Consider the expansion of ((𝑎/𝑥⁴) + 𝑥)¹⁰. Given that the constant of this expansion is 720, find all the possible values of 𝑎.

04:14

### Video Transcript

Consider the expansion of 𝑎 over 𝑥 to the fourth power plus 𝑥 to the 10th power. Given that the constant of this expansion is 720, find all possible values of 𝑎.

Here, we have a binomial raised to a positive integer power. We’re given some information about the constant value in its expansion. So, that tells us we’re going to need to consider the binomial expansion of 𝑎 over 𝑥 to the fourth power plus 𝑥 to the 10th power. Let’s consider a binomial 𝑏 plus 𝑐. Now, you might also see this written as 𝑎 plus 𝑏 or 𝑥 plus 𝑦. I’ve chosen 𝑏 plus 𝑐 so it doesn’t interfere with the values in our question.

The expansion of 𝑏 plus 𝑐 to the 𝑛th power is the sum from 𝑘 equals zero to 𝑛 of 𝑛 choose 𝑘 times 𝑏 to the power of 𝑛 minus 𝑘 times 𝑐 to the 𝑘th power. Now, this can be a little confusing to work with, so you might also consider its expanded form. We start with 𝑏 to the 𝑛th power. Our next term is 𝑛 choose one 𝑏 to the power of 𝑛 minus one times 𝑐. Our next term is 𝑛 choose two 𝑏 to the power of 𝑛 minus two 𝑐 squared. And we continue that pattern all the way up to 𝑐 to the 𝑛th power.
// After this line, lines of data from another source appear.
-- ==== Sys2Proof/Machine/Matrix.lean ====
section
/-! DEFINITION. The whole accessibility matrix (40_access R74), transcribed from the spec as data. The machine does not
use it: it runs the validity functions (R72, R73), and a statement says that the two agree. -/

namespace Sys2Proof.Machine

/-- A cell of the matrix, by the legend of R74. -/
inductive MatrixCell where
  /-- performed -/
  | ok
  /-- CONSTRAINED UNPREDICTABLE, reason `CurrentModeRegister` -/
  | cur
  /-- CONSTRAINED UNPREDICTABLE, reason `NotAccessibleHere` (R61, R63) -/
  | hyp
  /-- `S`: by the Security state -/
  | sec
  /-- CONSTRAINED UNPREDICTABLE, reason `NotAccessibleHere` (R62) -/
  | ns
  deriving DecidableEq, Repr

/-- The rows of R74; columns FIQ, IRQ, Supervisor, Abort, Undefined, System, Hyp, Monitor. -/
def accessMatrix : List (BankedReg × List MatrixCell) :=
  [(.r8_usr, [.ok, .cur, .cur, .cur, .cur, .cur, .cur, .cur]),
   (.r9_usr, [.ok, .cur, .cur, .cur, .cur, .cur, .cur, .cur]),
   (.r10_usr, [.ok, .cur, .cur, .cur, .cur, .cur, .cur, .cur]),
   (.r11_usr, [.ok, .cur, .cur, .cur, .cur, .cur, .cur, .cur]),
   (.r12_usr, [.ok, .cur, .cur, .cur, .cur, .cur, .cur, .cur]),
   (.sp_usr, [.ok, .ok, .ok, .ok, .ok, .cur, .ok, .ok]),
   (.lr_usr, [.ok, .ok, .ok, .ok, .ok, .cur, .cur, .ok]),
   (.r8_fiq, [.cur, .ok, .ok, .ok, .ok, .ok, .ok, .ok]),
   (.r9_fiq, [.cur, .ok, .ok, .ok, .ok, .ok, .ok, .ok]),
   (.r10_fiq, [.cur, .ok, .ok, .ok, .ok, .ok, .ok, .ok]),
   (.r11_fiq, [.cur, .ok, .ok, .ok, .ok, .ok, .ok, .ok]),
   (.r12_fiq, [.cur, .ok, .ok, .ok, .ok, .ok, .ok, .ok]),
   (.sp_fiq, [.cur, .ok, .ok, .ok, .ok, .ok, .ok, .ok]),
   (.lr_fiq, [.cur, .ok, .ok, .ok, .ok, .ok, .ok, .ok]),
   (.spsr_fiq, [.cur, .ok, .ok, .ok, .ok, .ok, .ok, .ok]),
   (.lr_irq, [.ok, .cur, .ok, .ok, .ok, .ok, .ok, .ok]),
   (.sp_irq, [.ok, .cur, .ok, .ok, .ok, .ok, .ok, .ok]),
   (.spsr_irq, [.ok, .cur, .ok, .ok, .ok, .ok, .ok, .ok]),
   (.lr_svc, [.ok, .ok, .cur, .ok, .ok, .ok, .ok, .ok]),
   (.sp_svc, [.ok, .ok, .cur, .ok, .ok, .ok, .ok, .ok]),
   (.spsr_svc, [.ok, .ok, .cur, .ok, .ok, .ok, .ok, .ok]),
   (.lr_abt, [.ok, .ok, .ok, .cur, .ok, .ok, .ok, .ok]),
   (.sp_abt, [.ok, .ok, .ok, .cur, .ok, .ok, .ok, .ok]),
   (.spsr_abt, [.ok, .ok, .ok, .cur, .ok, .ok, .ok, .ok]),
   (.lr_und, [.ok, .ok, .ok, .ok, .cur, .ok, .ok, .ok]),
   (.sp_und, [.ok, .ok, .ok, .ok, .cur, .ok, .ok, .ok]),
   (.spsr_und, [.ok, .ok, .ok, .ok, .cur, .ok, .ok, .ok]),
   (.lr_mon, [.sec, .sec, .sec, .sec, .sec, .sec, .ns, .cur]),
   (.sp_mon, [.sec, .sec, .sec, .sec, .sec, .sec, .ns, .cur]),
   (.spsr_mon, [.sec, .sec, .sec, .sec, .sec, .sec, .ns, .cur]),
   (.elr_hyp, [.hyp, .hyp, .hyp, .hyp, .hyp, .hyp, .ok, .ok]),
   (.sp_hyp, [.hyp, .hyp, .hyp, .hyp, .hyp, .hyp, .cur, .ok]),
   (.spsr_hyp, [.hyp, .hyp, .hyp, .hyp, .hyp, .hyp, .cur, .ok])]

/-- The column of a mode; User mode has none. -/
def matrixColumn : Mode → Option Nat
  | .user => none
  | .fiq => some 0
  | .irq => some 1
  | .supervisor => some 2
  | .abort => some 3
  | .undefined => some 4
  | .system => some 5
  | .hyp => some 6
  | .monitor => some 7

/-- The row of a register. -/
def matrixRow (reg : BankedReg) : List MatrixCell := ((accessMatrix.find? fun row => row.1 == reg).map Prod.snd).getD []

/-- The cell of a register and a mode other than User. -/
def matrixCell (reg : BankedReg) (m : Mode) : Option MatrixCell := (matrixColumn m).bind fun k => (matrixRow reg)[k]?

/-- What the matrix says of an access: the legend of R74 with its sentences on User mode and on registers that are
not implemented (R71). -/
def matrixAccess (s : State) (reg : BankedReg) : Access :=
  match matrixCell reg s.mode with
  | none => .unpredictable .userMode
  | some cell =>
    if implemented s.params reg = false then .unpredictable .notImplemented
    else
      match cell with
      | .ok => .proceed reg
      | .cur => .unpredictable .currentModeRegister
      | .hyp => .unpredictable .notAccessibleHere
      | .ns => .unpredictable .notAccessibleHere
      | .sec =>
        if s.secure = false then .unpredictable .notAccessibleHere
        else if s.params.el3UsesAarch32 then .proceed reg
        else .trapToEl3

/-- The matrix says that an access to `reg` is performed in state `s`. -/
def performedFrom (s : State) (reg : BankedReg) : Bool := matrixAccess s reg == .proceed reg

/-- The registers a state must not give access to, whatever an instruction does (40_access R70): the Monitor registers
in Non-secure state (R62), the Hyp registers in every mode but Hyp and Monitor mode (R61, R63; User mode, R60). -/
def protectedReg (s : State) (reg : BankedReg) : Bool :=
  (isMonitorReg reg && !s.secure) || (isHypReg reg && s.mode != .hyp && s.mode != .monitor)

end Sys2Proof.Machine
end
Notice we reduce the power of 𝑏 by one each time and increase the power of 𝑐. Now, whilst we’re not going to consider the full binomial expansion, we will consider quite a few pieces. So, let’s define 𝑏, 𝑐, and 𝑛. We see that 𝑏 is 𝑎 over 𝑥 to the fourth power. We could define 𝑐 as 𝑥. And 𝑛 is equal to 10. Remember, for this binomial theorem to work, 𝑛 must be a positive integer. And so, the first term in our expansion is 𝑏 to the power of 𝑛. So, that’s 𝑎 over 𝑥 to the fourth power to the power of 10.

Remember, we’re looking for a constant term. That’s a term without any 𝑥’s in it. We can see quite clearly that if we distribute the 10 over our fraction, we’re still going to have an 𝑥. So, what about our second term? Well, we have 10 choose one times 𝑎 over 𝑥 to the fourth power to the ninth power times 𝑥. Once again, if we distribute the nine over 𝑎 over 𝑥 to the fourth power, we end up with an even higher power of 𝑥 on our denominator. There’s no way that 𝑎 to the ninth power over 𝑥 to the power of 36 times 𝑥 will give us a constant. So, we’re actually gonna go to the other end of our expansion.
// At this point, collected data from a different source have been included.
/-- R60, R99: in User mode no instruction transfers anything: where its condition passes it stops, for the reason
`UserMode` where its fields are right (R75 step 4). That one whose condition fails only advances is R57 and R75 step
1, the spec's decision D16 that the condition comes first (log 12, DESIGN CHOICE, unsafe), not R60 or R99. -/
def Obligations.UserModeTransfersNothing : Prop :=
  ∀ (i : Instr) (s : State), s.mode = .user →
    (formPasses i.form s = false → exec i s = .next s.advance) ∧
    (formPasses i.form s = true → ∃ why, exec i s = .fault (.unpredictable why) ∧
      (i.form.shouldBeOk = true → badGpr i.form s.params = false → why = .userMode))

/-- R69, R101, R105: the trap to EL3 is taken exactly under its condition, and leaves the state as it was: no register
written and `pc` not advanced. That a failed condition keeps the trap off is decision D16 (log 12). -/
def Obligations.TrapToEl3Exactly : Prop :=
  ∀ (i : Instr) (s : State) (reg : BankedReg), s.modeOk = true → decodeBankedArg i.argument = some reg →
    ((∃ t, exec i s = .fault (.trapToEl3 t)) ↔
      s.params.haveEl3 = true ∧ s.params.el3UsesAarch32 = false ∧ s.secure = true ∧
      s.mode ∈ [.fiq, .irq, .supervisor, .abort, .undefined, .system] ∧
      reg ∈ [.sp_mon, .lr_mon, .spsr_mon] ∧
      formPasses i.form s = true ∧ i.form.shouldBeOk = true ∧ badGpr i.form s.params = false) ∧
    ∀ t, exec i s = .fault (.trapToEl3 t) → t = s

/-- R18: the whole table of current mode registers, every column of every mode, and with it the two sets the source
works out, Hyp mode's (with `ELR_hyp`) and Abort mode's. -/
def Obligations.WorkedRegisterSets : Prop :=
  (∀ (m : Mode) (i : GprNum), i.toNat ≤ 7 → ∃ k : Fin 8, k.val = i.toNat ∧ curBank m i = some (.low k)) ∧
  (∀ m : Mode, [8, 9, 10, 11, 12].map (curBank m) =
    (match m with
      | .fiq => [BankedReg.r8_fiq, .r9_fiq, .r10_fiq, .r11_fiq, .r12_fiq]
      | .user | .system | .hyp | .supervisor | .abort | .undefined | .monitor | .irq =>
        [.r8_usr, .r9_usr, .r10_usr, .r11_usr, .r12_usr]).map (fun r => some (.banked r))) ∧
  (∀ m : Mode, (curBank m 13, curBank m 14, currentSpsr m, currentElr m) =
    match m with
    | .user => (some (.banked .sp_usr), some (.banked .lr_usr), none, none)
    | .system => (some (.banked .sp_usr), some (.banked .lr_usr), none, none)
    | .hyp => (some (.banked .sp_hyp), some (.banked .lr_usr), some .spsr_hyp, some .elr_hyp)
    | .supervisor => (some (.banked .sp_svc), some (.banked .lr_svc), some .spsr_svc, none)
    | .abort => (some (.banked .sp_abt), some (.banked .lr_abt), some .spsr_abt, none)
    | .undefined => (some (.banked .sp_und), some (.banked .lr_und), some .spsr_und, none)
    | .monitor => (some (.banked .sp_mon), some (.banked .lr_mon), some .spsr_mon, none)
    | .irq => (some (.banked .sp_irq), some (.banked .lr_irq), some .spsr_irq, none)
    | .fiq => (some (.banked .sp_fiq), some (.banked .lr_fiq), some .spsr_fiq, none)) ∧
  currentModeRegisters .hyp =
    [.low 0, .low 1, .low 2, .low 3, .low 4, .low 5, .low 6, .low 7, .banked .r8_usr, .banked .r9_usr,
      .banked .r10_usr, .banked .r11_usr, .banked .r12_usr, .banked .sp_hyp, .banked .lr_usr, .banked .spsr_hyp,
      .banked .elr_hyp] ∧
  currentModeRegisters .abort =
    [.low 0, .low 1, .low 2, .low 3, .low 4, .low 5, .low 6, .low 7, .banked .r8_usr, .banked .r9_usr,
      .banked .r10_usr, .banked .r11_usr, .banked .r12_usr, .banked .sp_abt, .banked .lr_abt, .banked .spsr_abt]

/-- R22 (general knowledge, D5; log 27): the whole map from modes to Exception levels. It meets the machine in two
places: a step never changes the level (R20, R21), and an instruction that completes at EL0 transfers nothing (R60):
its condition has failed, and that it then only advances is R57 and decision D16 (log 12). -/
def Obligations.ExceptionLevelOfModes : Prop :=
  (∀ s : State,
    (s.mode = .user → exceptionLevel s = .el0) ∧ (s.mode = .hyp → exceptionLevel s = .el2) ∧
    (s.mode = .monitor → exceptionLevel s = .el3) ∧
    (s.mode ∈ [.fiq, .irq, .supervisor, .abort, .undefined, .system] →
      (s.secure = true ∧ s.params.haveEl3 = true ∧ s.params.el3UsesAarch32 = true → exceptionLevel s = .el3) ∧
      (¬(s.secure = true ∧ s.params.haveEl3 = true ∧ s.params.el3UsesAarch32 = true) → exceptionLevel s = .el1))) ∧
  (∀ s t : State, step s = .next t → exceptionLevel t = exceptionLevel s) ∧
  ∀ (i : Instr) (s t : State), exceptionLevel s = .el0 → exec i s = .next t → t = s.advance

/-! ### The whole machine -/

/-- R29, R33: every step keeps the well-formedness premises: the modes stay legal, `pc` stays aligned and memory stays
in canonical form. -/
def Obligations.StepKeepsWellFormed : Prop :=
  ∀ s t : State, s.wellFormed = true → step s = .next t → t.wellFormed = true

/-- The reset state, whose values are the model's choice (logs 2 to 7), meets the well-formedness premises (R29, R121). -/
def Obligations.ResetIsWellFormed : Prop := State.reset.wellFormed = true

/-- The reset state is the model's choice where R120 leaves it open (logs 4 to 7, 11), and since a program is given at
launch (R35), a step from it with nothing loaded is stuck. -/
def Obligations.ResetControlState : Prop :=
  State.reset.pc = 0 ∧ State.reset.mode = .supervisor ∧ State.reset.secure = true ∧ State.reset.iset = .a32 ∧
  State.reset.flagN = false ∧ State.reset.flagZ = false ∧ State.reset.flagC = false ∧ State.reset.flagV = false ∧
  State.reset.imem = [] ∧ State.reset.params.spsrKeepMask = 0xFFFFFFFF ∧
  (∀ k : Fin 41, State.reset.bank[k] = Config.unknownAtReset k.val) ∧
  step State.reset = .fault .fetchUndefined

/-- R96, R108: in a run of any length control flow is straight-line, and mode, Security state, flags, instruction set,
parameters and memory stay as they were. -/
def Obligations.RunIsStraightLine : Prop :=
  ∀ (n : Nat) (s t : State), Host.Core.run Sys2Proof.core n s = .next t →
    t.pc = s.pc + BitVec.ofNat 32 (4 * n) ∧ t.mode = s.mode ∧ t.secure = s.secure ∧
    t.flagN = s.flagN ∧ t.flagZ = s.flagZ ∧ t.flagC = s.flagC ∧ t.flagV = s.flagV ∧
    t.iset = s.iset ∧ t.params = s.params ∧ t.imem = s.imem

/-- R8, R102: the closed list of outcomes of a step: a next state, the trap with the state as it was, an
Unpredictable end, a stuck fetch (the model's faults, log 10), or a refusal as NotInScope. -/
def Obligations.StepOutcomesAreClosed : Prop :=
  ∀ s : State,
    (∃ t, step s = .next t) ∨ step s = .fault (.trapToEl3 s) ∨ (∃ why, step s = .fault (.unpredictable why)) ∨
    step s = .fault .fetchMisaligned ∨ step s = .fault .fetchUndefined ∨
    ∃ what, step s = .refused (.notInScope what)

/-- R70, R107: registers that are not accessible from the current Privilege level and Security state neither change
nor leak in a run of any length: from two well-formed states that differ only in protected registers, if one
runs `n` steps so does the other, to states that again differ only there, and the protected cells keep their values. -/
def Obligations.ProtectedRegistersAreIsolated : Prop :=
  ∀ (n : Nat) (s₁ s₂ t₁ : State), s₁.modeOk = true → s₂ = { s₁ with bank := s₂.bank } →
    (∀ q : Reg, (∀ reg, q = .banked reg → protectedReg s₁ reg = false) → s₁.cell q = s₂.cell q) →
    Host.Core.run Sys2Proof.core n s₁ = .next t₁ →
    (∀ reg, protectedReg s₁ reg = true → t₁.cell (.banked reg) = s₁.cell (.banked reg)) ∧
    ∃ t₂, Host.Core.run Sys2Proof.core n s₂ = .next t₂ ∧ t₂ = { t₁ with bank := t₂.bank } ∧
      ∀ q : Reg, (∀ reg, q = .banked reg → protectedReg s₁ reg = false) → t₁.cell q = t₂.cell q

/-- R76, R96, R125: whether a run of `n` steps is safe is decided at its start. From a state with legal modes, the run
reaches a next state, and `safeFor` says so, exactly when each of the `n` words from `pc` on is one of the two
instructions and, read in the mode, Security state, flags and parameters of the start, either fails its condition
or has right fields and names a register the matrix of R74 performs. No register's value takes part. That a
failed condition is safe whatever else is wrong is decision D16 (log 12). -/
def Obligations.SafeRunsAreDecidedAtStart : Prop :=
  ∀ (n : Nat) (s : State), s.modeOk = true →
    (safeFor n s = true ↔ ∃ t, Host.Core.run Sys2Proof.core n s = .next t) ∧
    (safeFor n s = true ↔
      ∀ k < n, ∃ bytes i,
        fetch { s with pc := s.pc + BitVec.ofNat 32 (4 * k) } = .ok bytes ∧ decode s.iset bytes = .ok i ∧
        (formPasses i.form s = false ∨
          i.form.shouldBeOk = true ∧ badGpr i.form s.params = false ∧
            ∃ reg, decodeBankedArg i.argument = some reg ∧ performedFrom s reg = true))
end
We know that the final term will be 𝑐 to the 𝑛th power. So, that’s 𝑥 to the 10th power, still not a constant. The term before this will be 10 choose nine times 𝑎 over 𝑥 to the fourth power times 𝑥 to the ninth power. Even if we cancel by 𝑥 to the fourth power, we end up with a coefficient of 𝑥 to the fifth power, so still no constants. The term before this, however, is 10 choose eight times 𝑎 over 𝑥 to the fourth power squared times 𝑥 to the power of eight. When we distribute this two over 𝑎 over 𝑥 to the fourth power, we get 𝑎 squared over 𝑥 to the eighth power. Remember, we multiply these exponents.

We then see that 𝑥 to the eighth power divided by 𝑥 to the eighth power is one. So, this term is simply 10 choose eight times 𝑎 squared; it’s our constant term. And according to the question, that’s equal to 720. So, we can say that 10 choose eight times 𝑎 squared must be equal to 720. Let’s evaluate 10 choose eight.
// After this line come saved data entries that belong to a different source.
-- ==== Sys2Proof/Laws/Encoding.lean ====
section
/-! SUPPORT. The bits of encoded words: each field stands where the layouts of 30_encoding R45 to R48 put it, and bytes
put together give the word they were taken from. -/

namespace Sys2Proof

/-! ### Bytes, halfwords and words -/

theorem wordOfBytes_extract (w : Word) :
    wordOfBytes (w.extractLsb' 0 8) (w.extractLsb' 8 8) (w.extractLsb' 16 8) (w.extractLsb' 24 8) = w := by
  apply BitVec.eq_of_getLsbD_eq
  intro i hi
  interval_cases i <;> simp [wordOfBytes, placed]

theorem halfOfBytes_extract_high (w : Word) :
    halfOfBytes (w.extractLsb' 16 8) (w.extractLsb' 24 8) = w.extractLsb' 16 16 := by
  apply BitVec.eq_of_getLsbD_eq
  intro i hi
  interval_cases i <;> simp [halfOfBytes]

theorem halfOfBytes_extract_low (w : Word) :
    halfOfBytes (w.extractLsb' 0 8) (w.extractLsb' 8 8) = w.extractLsb' 0 16 := by
  apply BitVec.eq_of_getLsbD_eq
  intro i hi
  interval_cases i <;> simp [halfOfBytes]

theorem wordOfHalves_extract (w : Word) : wordOfHalves (w.extractLsb' 16 16) (w.extractLsb' 0 16) = w := by
  apply BitVec.eq_of_getLsbD_eq
  intro i hi
  interval_cases i <;> simp [wordOfHalves, placed]

/-- Decoding the four bytes of an A32 word is decoding the word. -/
theorem decode_a32_bytesOfWord (w : Word) : decode .a32 (bytesOfWord .a32 w) = decodeA32 w := by
  simp only [decode, bytesOfWord, wordOfBytes_extract]

/-- Decoding the four bytes of a 32-bit T32 instruction is decoding `hw1 : hw2`. -/
theorem decode_t32_bytesOfWord {w : Word} (h : isT32Wide (w.extractLsb' 16 16) = true) :
    decode .t32 (bytesOfWord .t32 w) = decodeT32 w := by
  simp only [decode, bytesOfWord, halfOfBytes_extract_high, h, if_true, halfOfBytes_extract_low,
    wordOfHalves_extract]

/-! ### Fields -/

theorem ofBits_bits (c : Cond) : Cond.ofBits c.bits = some c := by
  cases c <;> rfl

theorem bits_of_ofBits {b : BitVec 4} {c : Cond} (h : Cond.ofBits b = some c) : c.bits = b := by
  have all : ∀ b : BitVec 4, ((Cond.ofBits b).map Cond.bits).getD b = b := by decide
  simpa [h] using all b

theorem argOfFields_extract (c : ArgCode) :
    argOfFields c.r (c.sysm.extractLsb' 4 1) (c.sysm.extractLsb' 0 4) = c := by
  obtain ⟨r, m⟩ := c
  simp only [argOfFields, ArgCode.mk.injEq, true_and]
  revert m
  decide

theorem argOfFields_m (r m : BitVec 1) (m1 : BitVec 4) : (argOfFields r m m1).sysm.extractLsb' 4 1 = m := by
  revert m m1
  simp only [argOfFields]
  decide

theorem argOfFields_m1 (r m : BitVec 1) (m1 : BitVec 4) : (argOfFields r m m1).sysm.extractLsb' 0 4 = m1 := by
  revert m m1
  simp only [argOfFields]
  decide

/-- A word that matches a row has the row's value in every bit of the mask. -/
theorem getLsbD_of_matchesRow {mask v w : Word} (h : matchesRow mask v w = true) {i : Nat}
    (hm : mask.getLsbD i = true) : w.getLsbD i = v.getLsbD i := by
  simp only [matchesRow, beq_iff_eq] at h
  simpa [hm] using congrArg (fun x => x.getLsbD i) h

/-- Two rows with the same mask and different matches are exclusive. -/
theorem matchesRow_exclusive {mask v u w : Word} (hne : v ≠ u) (h : matchesRow mask v w = true) :
    matchesRow mask u w = false := by
  simp only [matchesRow, beq_iff_eq, beq_eq_false_iff_ne] at h ⊢
  rw [h]
  exact hne

/-- A word that matches a T32 row begins with `11110`: it is a 32-bit instruction (R53). -/
theorem isT32Wide_of_matchesRow {v w : Word} (hv : v = 0xF3E08020 ∨ v = 0xF3808020)
    (h : matchesRow 0xFFE0D020 v w = true) : isT32Wide (w.extractLsb' 16 16) = true := by
  have top : (w.extractLsb' 16 16).extractLsb' 11 5 = 0b11110 := by
    simp only [matchesRow, beq_iff_eq] at h
    apply BitVec.eq_of_getLsbD_eq
    intro i hi
    have bit := congrArg (fun x => x.getLsbD (i + 27)) h
    rcases hv with rfl | rfl
    all_goals interval_cases i <;> simp at bit ⊢ <;> exact bit
  simp [isT32Wide, top]

/-- Where the fields of an A32 `MRS` stand (R45). -/
theorem fields_mrsA1 {w : Word} (cond : BitVec 4) (r : BitVec 1) (m1 : BitVec 4) (rd : BitVec 4) (hi : BitVec 2) (m : BitVec 1) (lo : BitVec 4)
    (h : w = 0x01000200 ||| placed cond 28 ||| placed r 22 ||| placed m1 16 ||| placed rd 12 ||| placed hi 10 ||| placed m 8 ||| placed lo 0) :
    w.extractLsb' 28 4 = cond ∧
    w.extractLsb' 22 1 = r ∧
    w.extractLsb' 16 4 = m1 ∧
    w.extractLsb' 12 4 = rd ∧
    w.extractLsb' 10 2 = hi ∧
    w.extractLsb' 8 1 = m ∧
    w.extractLsb' 0 4 = lo ∧
    matchesRow 0x0FB002F0 0x01000200 w = true := by
  subst h
  refine ⟨?_, ?_, ?_, ?_, ?_, ?_, ?_, ?_⟩
  case refine_8 =>
    simp only [matchesRow, beq_iff_eq]
    apply BitVec.eq_of_getLsbD_eq
    intro i hi
    interval_cases i <;> simp [placed]
  all_goals
    apply BitVec.eq_of_getLsbD_eq
    intro i hi
    interval_cases i <;> simp [placed]

/-- Where the fields of an A32 `MSR` stand (R46). -/
theorem fields_msrA1 {w : Word} (cond : BitVec 4) (r : BitVec 1) (m1 : BitVec 4) (sbo : BitVec 4) (sbz : BitVec 2) (m : BitVec 1) (rn : BitVec 4)
    (h : w = 0x01200200 ||| placed cond 28 ||| placed r 22 ||| placed m1 16 ||| placed sbo 12 ||| placed sbz 10 ||| placed m 8 ||| placed rn 0) :
    w.extractLsb' 28 4 = cond ∧
    w.extractLsb' 22 1 = r ∧
    w.extractLsb' 16 4 = m1 ∧
    w.extractLsb' 12 4 = sbo ∧
    w.extractLsb' 10 2 = sbz ∧
    w.extractLsb' 8 1 = m ∧
    w.extractLsb' 0 4 = rn ∧
    matchesRow 0x0FB002F0 0x01200200 w = true := by
  subst h
  refine ⟨?_, ?_, ?_, ?_, ?_, ?_, ?_, ?_⟩
  case refine_8 =>
    simp only [matchesRow, beq_iff_eq]
    apply BitVec.eq_of_getLsbD_eq
    intro i hi
    interval_cases i <;> simp [placed]
  all_goals
    apply BitVec.eq_of_getLsbD_eq
    intro i hi
    interval_cases i <;> simp [placed]

/-- Where the fields of a T32 `MRS` stand (R47). -/
theorem fields_mrsT1 {w : Word} (r : BitVec 1) (m1 : BitVec 4) (a : BitVec 1) (rd : BitVec 4) (b : BitVec 2) (m : BitVec 1) (c : BitVec 4)
    (h : w = 0xF3E08020 ||| placed r 20 ||| placed m1 16 ||| placed a 13 ||| placed rd 8 ||| placed b 6 ||| placed m 4 ||| placed c 0) :
    w.extractLsb' 20 1 = r ∧
    w.extractLsb' 16 4 = m1 ∧
    w.extractLsb' 13 1 = a ∧
    w.extractLsb' 8 4 = rd ∧
    w.extractLsb' 6 2 = b ∧
    w.extractLsb' 4 1 = m ∧
    w.extractLsb' 0 4 = c ∧
    matchesRow 0xFFE0D020 0xF3E08020 w = true := by
  subst h
  refine ⟨?_, ?_, ?_, ?_, ?_, ?_, ?_, ?_⟩
  case refine_8 =>
    simp only [matchesRow, beq_iff_eq]
    apply BitVec.eq_of_getLsbD_eq
    intro i hi
    interval_cases i <;> simp [placed]
  all_goals
    apply BitVec.eq_of_getLsbD_eq
    intro i hi
    interval_cases i <;> simp [placed]

/-- Where the fields of a T32 `MSR` stand (R48). -/
theorem fields_msrT1 {w : Word} (r : BitVec 1) (rn : BitVec 4) (a : BitVec 1) (m1 : BitVec 4) (b : BitVec 2) (m : BitVec 1) (c : BitVec 4)
    (h : w = 0xF3808020 ||| placed r 20 ||| placed rn 16 ||| placed a 13 ||| placed m1 8 ||| placed b 6 ||| placed m 4 ||| placed c 0) :
    w.extractLsb' 20 1 = r ∧
    w.extractLsb' 16 4 = rn ∧
    w.extractLsb' 13 1 = a ∧
    w.extractLsb' 8 4 = m1 ∧
    w.extractLsb' 6 2 = b ∧
    w.extractLsb' 4 1 = m ∧
    w.extractLsb' 0 4 = c ∧
    matchesRow 0xFFE0D020 0xF3808020 w = true := by
  subst h
  refine ⟨?_, ?_, ?_, ?_, ?_, ?_, ?_, ?_⟩
  case refine_8 =>
    simp only [matchesRow, beq_iff_eq]
    apply BitVec.eq_of_getLsbD_eq
    intro i hi
    interval_cases i <;> simp [placed]
  all_goals
    apply BitVec.eq_of_getLsbD_eq
    intro i hi
    interval_cases i <;> simp [placed]

end Sys2Proof
end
𝑛 choose 𝑟 is 𝑛 factorial over 𝑟 factorial times 𝑛 minus 𝑟 factorial. And this means that 10 choose eight is 10 factorial over eight factorial times 10 minus eight, which is two factorial. Of course, we know we can rewrite 10 factorial as 10 times nine times eight times seven and so on, or 10 times nine times eight factorial. Then, we divide through by eight factorial. Two factorial is simply two times one, so we can divide through by two. And we’re, therefore, left with 10 choose eight as being equal to five times nine all over one, which is simply 45.

And so, our equation becomes 45𝑎 squared equals 720. Next, we divide through by 45. And 720 divided by 45 is 16. So, we find 𝑎 squared is equal to 16. The last thing that we need to do to solve for 𝑎 is to find the square root of both sides of our equation, remembering to find both the positive and negative square root of 16. The square root of 16 is four. And so, 𝑎 is either positive or negative four.